# 01' A6 4.2 review



## jbrownS6 (Mar 2, 2011)

I am going to buy one this week and would like some feed back, about cost, maintance, and reliability. Plus MODs, the car will be completely stock.

thanks,

jb


----------



## speedyg60 (Feb 19, 2011)

*a6 4.2*

Well it's expensive to fix. Such problems are the transmission. If the fluid and filter where never changed or no records on that or any on the car I would stay away even tho you think it's a cheap car. Just spend a couple thousand more for a nice clean one with records. Or you will have to spend that plus more into to a not so nice 4.2. You have to see how they shift and make sure reverse works and doesn't chatter backing up.

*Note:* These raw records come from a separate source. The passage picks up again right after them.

theorem follows_combine {s₀ : State} {s : State} {l port : Nat} {r : Red} (h_s : Follows s₀ s) :
    Follows s₀ (combine s l port r) := by
  unfold combine
  try dsimp only
  with_reducible repeat' (
    first | assumption | intro _ | apply follows_redJoin | apply follows_setComb | apply follows_redForward
          | apply follows_oweCredit | apply follows_incWrap | simp only [follows_upd] | apply follows_ite
          | split)

theorem follows_execReductionPacketArrival {s₀ : State} {l : Fin 4636} {port : Fin 9} {r : Red} {s : State} (h_s : Follows s₀ s) :
    FollowsNext s₀ (execReductionPacketArrival l port r s) := by
  unfold execReductionPacketArrival
  try dsimp only
  apply followsNext
  with_reducible repeat' (
    first | assumption | intro _ | exact follows_takeHere ‹_› ‹_› | refine follows_takeHere ‹_› ?_
          | apply follows_acted | apply follows_combine | simp only [follows_upd] | apply follows_ite | split)

theorem follows_execRedHoldExpiry {s₀ : State} {l : Fin 4636} {i : Fin 32} {s : State} (h_s : Follows s₀ s) :
    FollowsNext s₀ (execRedHoldExpiry l i s) := by
  unfold execRedHoldExpiry
  try dsimp only
  apply followsNext
  with_reducible repeat' (
    first | assumption | intro _ | apply follows_setComb | apply follows_redForward | simp only [follows_upd]
          | apply follows_ite | split)

theorem follows_setComp {s₀ : State} {s : State} {t : Nat} {l : List CompEntry} (h_s : Follows s₀ s) :
    Follows s₀ (setComp s t l) := by
  unfold setComp
  try dsimp only
  with_reducible repeat' (first | assumption | intro _ | simp only [follows_upd])

theorem follows_nameAlso {s₀ : State} {s : State} {c code : Nat} {ks : List Nat} (h_s : Follows s₀ s) :
    Follows s₀ (nameAlso s c code ks) := by
  unfold nameAlso
  try dsimp only
  with_reducible repeat' (first | assumption | intro _ | simp only [follows_upd] | apply follows_ite)

theorem follows_residueBad {s₀ : State} {s : State} {t : Nat} {r : Red} (h_s : Follows s₀ s) :
    Follows s₀ (residueBad s t r) := by
  unfold residueBad
  try dsimp only
  with_reducible repeat' (
    first | assumption | intro _ | apply follows_clearClean | apply follows_setArith | apply follows_nameAlso
          | apply follows_wr | apply follows_report | apply follows_incSat | simp only [follows_upd]
          | apply follows_ite)

theorem follows_fwsDone {s₀ : State} {s : State} {t : Nat} {e : CompEntry} (h_s : Follows s₀ s) :
    Follows s₀ (fwsDone s t e).1 := by
  unfold fwsDone
  try dsimp only
  with_reducible repeat' (
    first | assumption | intro _ | apply follows_arithEvents | apply follows_residueBad
          | apply follows_incWrap | simp only [follows_upd] | apply follows_ite | split)

theorem follows_compTake {s₀ : State} {s : State} {t : Nat} {r : Red} {v : State} (e : compTake s t r = some v) (h_s : Follows s₀ s) :
    Follows s₀ v := by
  unfold compTake at e
  try dsimp only at e
  repeat' first | (cases e; done) | split at e
  all_goals (injection e with e; subst e)
  with_reducible repeat' (
    first | assumption | intro _ | apply follows_redJoin | apply follows_setComp | apply follows_fwsDone | apply follows_report)

theorem follows_execCompletionStoreArrival {s₀ : State} {t : TileId} {port : Fin 16} {r : Red} {s : State} (h_s : Follows s₀ s) :
    FollowsNext s₀ (execCompletionStoreArrival t port r s) := by
  unfold execCompletionStoreArrival
  try dsimp only
  apply followsNext
  with_reducible repeat' (
    first | assumption | intro _ | apply follows_redReset | exact follows_takeHere ‹_› ‹_›
          | refine follows_takeHere ‹_› ?_ | apply follows_acted | exact follows_compTake ‹_› ‹_›
          | refine follows_compTake ‹_› ?_ | apply follows_ctlCount | simp only [follows_upd]
          | apply follows_ite | split)

theorem follows_execCompletionMessageSend {s₀ : State} {t : TileId} {i : Fin 128} {s : State} (h_s : Follows s₀ s) :
    FollowsNext s₀ (execCompletionMessageSend t i s) := by
  unfold execCompletionMessageSend
  try dsimp only
  apply followsNext
  with_reducible repeat' (
    first | assumption | intro _ | apply follows_setComp | apply follows_trySend | simp only [follows_upd]
          | apply follows_ite | split)

end Sys2Proof.Machine
end

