-- ==== Sys2Proof/Laws/State.lean ====
section
/-! SUPPORT. One lemma for each field of State after each of the primitive updates, true by definition: no later proof unfolds
a record update. Then what the registers, memory and the maps of the units read after an update. -/

namespace Sys2Proof.Machine

/-- A state's registers alone decide what a register reads. -/
theorem rd_congr {s t : State} (h : s.regs = t.regs) (a : Nat) : rd s a = rd t a := by unfold rd; rw [h]
/-- A state's bytes and fills alone decide what a byte reads. -/
theorem readByte_congr {s t : State} (h : s.mem = t.mem) (hf : s.fills = t.fills) (a : Nat) : readByte s a = readByte t a := by
  unfold readByte; rw [h, hf]

/-! ### `wr` changes `regs` alone -/

@[simp] theorem wr_pending (s : State) (a : Nat) (v : W64) : (wr s a v).pending = s.pending := by rw [wr]
@[simp] theorem wr_free (s : State) (a : Nat) (v : W64) : (wr s a v).free = s.free := by rw [wr]
@[simp] theorem wr_mem (s : State) (a : Nat) (v : W64) : (wr s a v).mem = s.mem := by rw [wr]
@[simp] theorem wr_fills (s : State) (a : Nat) (v : W64) : (wr s a v).fills = s.fills := by rw [wr]
@[simp] theorem wr_chk (s : State) (a : Nat) (v : W64) : (wr s a v).chk = s.chk := by rw [wr]
@[simp] theorem wr_limits (s : State) (a : Nat) (v : W64) : (wr s a v).limits = s.limits := by rw [wr]
@[simp] theorem wr_time (s : State) (a : Nat) (v : W64) : (wr s a v).time = s.time := by rw [wr]
@[simp] theorem wr_log (s : State) (a : Nat) (v : W64) : (wr s a v).log = s.log := by rw [wr]
@[simp] theorem wr_irq (s : State) (a : Nat) (v : W64) : (wr s a v).irq = s.irq := by rw [wr]
@[simp] theorem wr_net (s : State) (a : Nat) (v : W64) : (wr s a v).net = s.net := by rw [wr]
@[simp] theorem wr_q (s : State) (a : Nat) (v : W64) : (wr s a v).q = s.q := by rw [wr]
@[simp] theorem wr_flow (s : State) (a : Nat) (v : W64) : (wr s a v).flow = s.flow := by rw [wr]
@[simp] theorem wr_pad (s : State) (a : Nat) (v : W64) : (wr s a v).pad = s.pad := by rw [wr]
@[simp] theorem wr_fabric (s : State) (a : Nat) (v : W64) : (wr s a v).fabric = s.fabric := by rw [wr]
@[simp] theorem wr_dram (s : State) (a : Nat) (v : W64) : (wr s a v).dram = s.dram := by rw [wr]
@[simp] theorem wr_gorbin (s : State) (a : Nat) (v : W64) : (wr s a v).gorbin = s.gorbin := by rw [wr]
@[simp] theorem wr_commit (s : State) (a : Nat) (v : W64) : (wr s a v).commit = s.commit := by rw [wr]
@[simp] theorem wr_recov (s : State) (a : Nat) (v : W64) : (wr s a v).recov = s.recov := by rw [wr]
@[simp] theorem wr_ufs (s : State) (a : Nat) (v : W64) : (wr s a v).ufs = s.ufs := by rw [wr]
@[simp] theorem wr_ckpt (s : State) (a : Nat) (v : W64) : (wr s a v).ckpt = s.ckpt := by rw [wr]
@[simp] theorem wr_boot (s : State) (a : Nat) (v : W64) : (wr s a v).boot = s.boot := by rw [wr]
@[simp] theorem wr_yew (s : State) (a : Nat) (v : W64) : (wr s a v).yew = s.yew := by rw [wr]
@[simp] theorem wr_power (s : State) (a : Nat) (v : W64) : (wr s a v).power = s.power := by rw [wr]
@[simp] theorem wr_sec (s : State) (a : Nat) (v : W64) : (wr s a v).sec = s.sec := by rw [wr]
@[simp] theorem wr_module (s : State) (a : Nat) (v : W64) : (wr s a v).module = s.module := by rw [wr]
@[simp] theorem wr_out (s : State) (a : Nat) (v : W64) : (wr s a v).out = s.out := by rw [wr]
@[simp] theorem readByte_wr (s : State) (a : Nat) (v : W64) (c : Nat) : readByte (wr s a v) c = readByte s c := readByte_congr (wr_mem s a v) (wr_fills s a v) c

/-! ### `clearRegs` changes `regs` alone -/

@[simp] theorem clearRegs_pending (s : State) (lo hi : Nat) : (clearRegs s lo hi).pending = s.pending := by rw [clearRegs]
@[simp] theorem clearRegs_free (s : State) (lo hi : Nat) : (clearRegs s lo hi).free = s.free := by rw [clearRegs]
@[simp] theorem clearRegs_mem (s : State) (lo hi : Nat) : (clearRegs s lo hi).mem = s.mem := by rw [clearRegs]
@[simp] theorem clearRegs_fills (s : State) (lo hi : Nat) : (clearRegs s lo hi).fills = s.fills := by rw [clearRegs]
@[simp] theorem clearRegs_chk (s : State) (lo hi : Nat) : (clearRegs s lo hi).chk = s.chk := by rw [clearRegs]
@[simp] theorem clearRegs_limits (s : State) (lo hi : Nat) : (clearRegs s lo hi).limits = s.limits := by rw [clearRegs]
@[simp] theorem clearRegs_time (s : State) (lo hi : Nat) : (clearRegs s lo hi).time = s.time := by rw [clearRegs]
@[simp] theorem clearRegs_log (s : State) (lo hi : Nat) : (clearRegs s lo hi).log = s.log := by rw [clearRegs]
@[simp] theorem clearRegs_irq (s : State) (lo hi : Nat) : (clearRegs s lo hi).irq = s.irq := by rw [clearRegs]
@[simp] theorem clearRegs_net (s : State) (lo hi : Nat) : (clearRegs s lo hi).net = s.net := by rw [clearRegs]
@[simp] theorem clearRegs_q (s : State) (lo hi : Nat) : (clearRegs s lo hi).q = s.q := by rw [clearRegs]
@[simp] theorem clearRegs_flow (s : State) (lo hi : Nat) : (clearRegs s lo hi).flow = s.flow := by rw [clearRegs]
@[simp] theorem clearRegs_pad (s : State) (lo hi : Nat) : (clearRegs s lo hi).pad = s.pad := by rw [clearRegs]
@[simp] theorem clearRegs_fabric (s : State) (lo hi : Nat) : (clearRegs s lo hi).fabric = s.fabric := by rw [clearRegs]
@[simp] theorem clearRegs_dram (s : State) (lo hi : Nat) : (clearRegs s lo hi).dram = s.dram := by rw [clearRegs]
@[simp] theorem clearRegs_gorbin (s : State) (lo hi : Nat) : (clearRegs s lo hi).gorbin = s.gorbin := by rw [clearRegs]
@[simp] theorem clearRegs_commit (s : State) (lo hi : Nat) : (clearRegs s lo hi).commit = s.commit := by rw [clearRegs]
@[simp] theorem clearRegs_recov (s : State) (lo hi : Nat) : (clearRegs s lo hi).recov = s.recov := by rw [clearRegs]
@[simp] theorem clearRegs_ufs (s : State) (lo hi : Nat) : (clearRegs s lo hi).ufs = s.ufs := by rw [clearRegs]
@[simp] theorem clearRegs_ckpt (s : State) (lo hi : Nat) : (clearRegs s lo hi).ckpt = s.ckpt := by rw [clearRegs]
@[simp] theorem clearRegs_boot (s : State) (lo hi : Nat) : (clearRegs s lo hi).boot = s.boot := by rw [clearRegs]
@[simp] theorem clearRegs_yew (s : State) (lo hi : Nat) : (clearRegs s lo hi).yew = s.yew := by rw [clearRegs]
@[simp] theorem clearRegs_power (s : State) (lo hi : Nat) : (clearRegs s lo hi).power = s.power := by rw [clearRegs]
@[simp] theorem clearRegs_sec (s : State) (lo hi : Nat) : (clearRegs s lo hi).sec = s.sec := by rw [clearRegs]
@[simp] theorem clearRegs_module (s : State) (lo hi : Nat) : (clearRegs s lo hi).module = s.module := by rw [clearRegs]
@[simp] theorem clearRegs_out (s : State) (lo hi : Nat) : (clearRegs s lo hi).out = s.out := by rw [clearRegs]
@[simp] theorem readByte_clearRegs (s : State) (lo hi : Nat) (c : Nat) : readByte (clearRegs s lo hi) c = readByte s c := readByte_congr (clearRegs_mem s lo hi) (clearRegs_fills s lo hi) c

/-! ### `drawn` changes `free` alone -/

@[simp] theorem drawn_pending (s : State) : (drawn s).pending = s.pending := by rw [drawn]
@[simp] theorem drawn_regs (s : State) : (drawn s).regs = s.regs := by rw [drawn]
@[simp] theorem drawn_mem (s : State) : (drawn s).mem = s.mem := by rw [drawn]
@[simp] theorem drawn_fills (s : State) : (drawn s).fills = s.fills := by rw [drawn]
@[simp] theorem drawn_chk (s : State) : (drawn s).chk = s.chk := by rw [drawn]
@[simp] theorem drawn_limits (s : State) : (drawn s).limits = s.limits := by rw [drawn]
@[simp] theorem drawn_time (s : State) : (drawn s).time = s.time := by rw [drawn]
@[simp] theorem drawn_log (s : State) : (drawn s).log = s.log := by rw [drawn]
@[simp] theorem drawn_irq (s : State) : (drawn s).irq = s.irq := by rw [drawn]
@[simp] theorem drawn_net (s : State) : (drawn s).net = s.net := by rw [drawn]
@[simp] theorem drawn_q (s : State) : (drawn s).q = s.q := by rw [drawn]
@[simp] theorem drawn_flow (s : State) : (drawn s).flow = s.flow := by rw [drawn]
@[simp] theorem drawn_pad (s : State) : (drawn s).pad = s.pad := by rw [drawn]
@[simp] theorem drawn_fabric (s : State) : (drawn s).fabric = s.fabric := by rw [drawn]
@[simp] theorem drawn_dram (s : State) : (drawn s).dram = s.dram := by rw [drawn]
@[simp] theorem drawn_gorbin (s : State) : (drawn s).gorbin = s.gorbin := by rw [drawn]
@[simp] theorem drawn_commit (s : State) : (drawn s).commit = s.commit := by rw [drawn]
@[simp] theorem drawn_recov (s : State) : (drawn s).recov = s.recov := by rw [drawn]
@[simp] theorem drawn_ufs (s : State) : (drawn s).ufs = s.ufs := by rw [drawn]
@[simp] theorem drawn_ckpt (s : State) : (drawn s).ckpt = s.ckpt := by rw [drawn]
@[simp] theorem drawn_boot (s : State) : (drawn s).boot = s.boot := by rw [drawn]
@[simp] theorem drawn_yew (s : State) : (drawn s).yew = s.yew := by rw [drawn]
@[simp] theorem drawn_power (s : State) : (drawn s).power = s.power := by rw [drawn]
@[simp] theorem drawn_sec (s : State) : (drawn s).sec = s.sec := by rw [drawn]
@[simp] theorem drawn_module (s : State) : (drawn s).module = s.module := by rw [drawn]
@[simp] theorem drawn_out (s : State) : (drawn s).out = s.out := by rw [drawn]
@[simp] theorem rd_drawn (s : State) (k : Nat) : rd (drawn s) k = rd s k := rd_congr (drawn_regs s) k
@[simp] theorem readByte_drawn (s : State) (c : Nat) : readByte (drawn s) c = readByte s c := readByte_congr (drawn_mem s) (drawn_fills s) c

/-! ### `writeByte` changes `mem` alone -/

@[simp] theorem writeByte_pending (s : State) (a : Nat) (b : Byte) : (writeByte s a b).pending = s.pending := by rw [writeByte]
@[simp] theorem writeByte_free (s : State) (a : Nat) (b : Byte) : (writeByte s a b).free = s.free := by rw [writeByte]
@[simp] theorem writeByte_regs (s : State) (a : Nat) (b : Byte) : (writeByte s a b).regs = s.regs := by rw [writeByte]
@[simp] theorem writeByte_fills (s : State) (a : Nat) (b : Byte) : (writeByte s a b).fills = s.fills := by rw [writeByte]
@[simp] theorem writeByte_chk (s : State) (a : Nat) (b : Byte) : (writeByte s a b).chk = s.chk := by rw [writeByte]
@[simp] theorem writeByte_limits (s : State) (a : Nat) (b : Byte) : (writeByte s a b).limits = s.limits := by rw [writeByte]
@[simp] theorem writeByte_time (s : State) (a : Nat) (b : Byte) : (writeByte s a b).time = s.time := by rw [writeByte]
@[simp] theorem writeByte_log (s : State) (a : Nat) (b : Byte) : (writeByte s a b).log = s.log := by rw [writeByte]
@[simp] theorem writeByte_irq (s : State) (a : Nat) (b : Byte) : (writeByte s a b).irq = s.irq := by rw [writeByte]
@[simp] theorem writeByte_net (s : State) (a : Nat) (b : Byte) : (writeByte s a b).net = s.net := by rw [writeByte]
@[simp] theorem writeByte_q (s : State) (a : Nat) (b : Byte) : (writeByte s a b).q = s.q := by rw [writeByte]
@[simp] theorem writeByte_flow (s : State) (a : Nat) (b : Byte) : (writeByte s a b).flow = s.flow := by rw [writeByte]
@[simp] theorem writeByte_pad (s : State) (a : Nat) (b : Byte) : (writeByte s a b).pad = s.pad := by rw [writeByte]
@[simp] theorem writeByte_fabric (s : State) (a : Nat) (b : Byte) : (writeByte s a b).fabric = s.fabric := by rw [writeByte]
@[simp] theorem writeByte_dram (s : State) (a : Nat) (b : Byte) : (writeByte s a b).dram = s.dram := by rw [writeByte]
@[simp] theorem writeByte_gorbin (s : State) (a : Nat) (b : Byte) : (writeByte s a b).gorbin = s.gorbin := by rw [writeByte]
@[simp] theorem writeByte_commit (s : State) (a : Nat) (b : Byte) : (writeByte s a b).commit = s.commit := by rw [writeByte]
@[simp] theorem writeByte_recov (s : State) (a : Nat) (b : Byte) : (writeByte s a b).recov = s.recov := by rw [writeByte]
@[simp] theorem writeByte_ufs (s : State) (a : Nat) (b : Byte) : (writeByte s a b).ufs = s.ufs := by rw [writeByte]
@[simp] theorem writeByte_ckpt (s : State) (a : Nat) (b : Byte) : (writeByte s a b).ckpt = s.ckpt := by rw [writeByte]
@[simp] theorem writeByte_boot (s : State) (a : Nat) (b : Byte) : (writeByte s a b).boot = s.boot := by rw [writeByte]
@[simp] theorem writeByte_yew (s : State) (a : Nat) (b : Byte) : (writeByte s a b).yew = s.yew := by rw [writeByte]
@[simp] theorem writeByte_power (s : State) (a : Nat) (b : Byte) : (writeByte s a b).power = s.power := by rw [writeByte]
@[simp] theorem writeByte_sec (s : State) (a : Nat) (b : Byte) : (writeByte s a b).sec = s.sec := by rw [writeByte]
@[simp] theorem writeByte_module (s : State) (a : Nat) (b : Byte) : (writeByte s a b).module = s.module := by rw [writeByte]
@[simp] theorem writeByte_out (s : State) (a : Nat) (b : Byte) : (writeByte s a b).out = s.out := by rw [writeByte]
@[simp] theorem rd_writeByte (s : State) (a : Nat) (b : Byte) (k : Nat) : rd (writeByte s a b) k = rd s k := rd_congr (writeByte_regs s a b) k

You have to do the usual maintenance if not doesn't already such as the 90k tune up and look at the prone cv boots ripping and control arms Make sure no lights are on the dash and also get the car scanned so you know whats going on with it. Get a report from the dealer or someone with a vagcom.


----------



## halo777 (Jan 30, 2011)

*4.2*

I have owned two of the 4.2s. On both, the transmission went within 6 months. 

Right now, Im doing a manual conversion on the second one. Didn't want to shoot for number three.

Aside from the trans, expect to replace all the control arms in the front (approx $1000) and probably the suspension if it has high mileage.

First one cost me $24000. The second one was $6500. 

As soon as I bought the second, I put $3500 into it, and now the trans conversion for about $6000.

They are awesome cars, but the purchase price is just the starting point. Especially if it hasnt been well maintained.

Good Luck!


----------



## cmlltan (Apr 12, 2011)

I dont know how many miles you guys have on your care. but mine 2001 had 208k on it now I bought it with 100k on it 3yrs ago. I did not have to put any money into it until I hit 190k. since then I have put new struts ($550), power steering pump($340), timing belt($350), and the trans just went out at 205k so that was rebulit. I did save a lot of money by doing everything myself besides the trans. but parts prices in () are expensive.


----------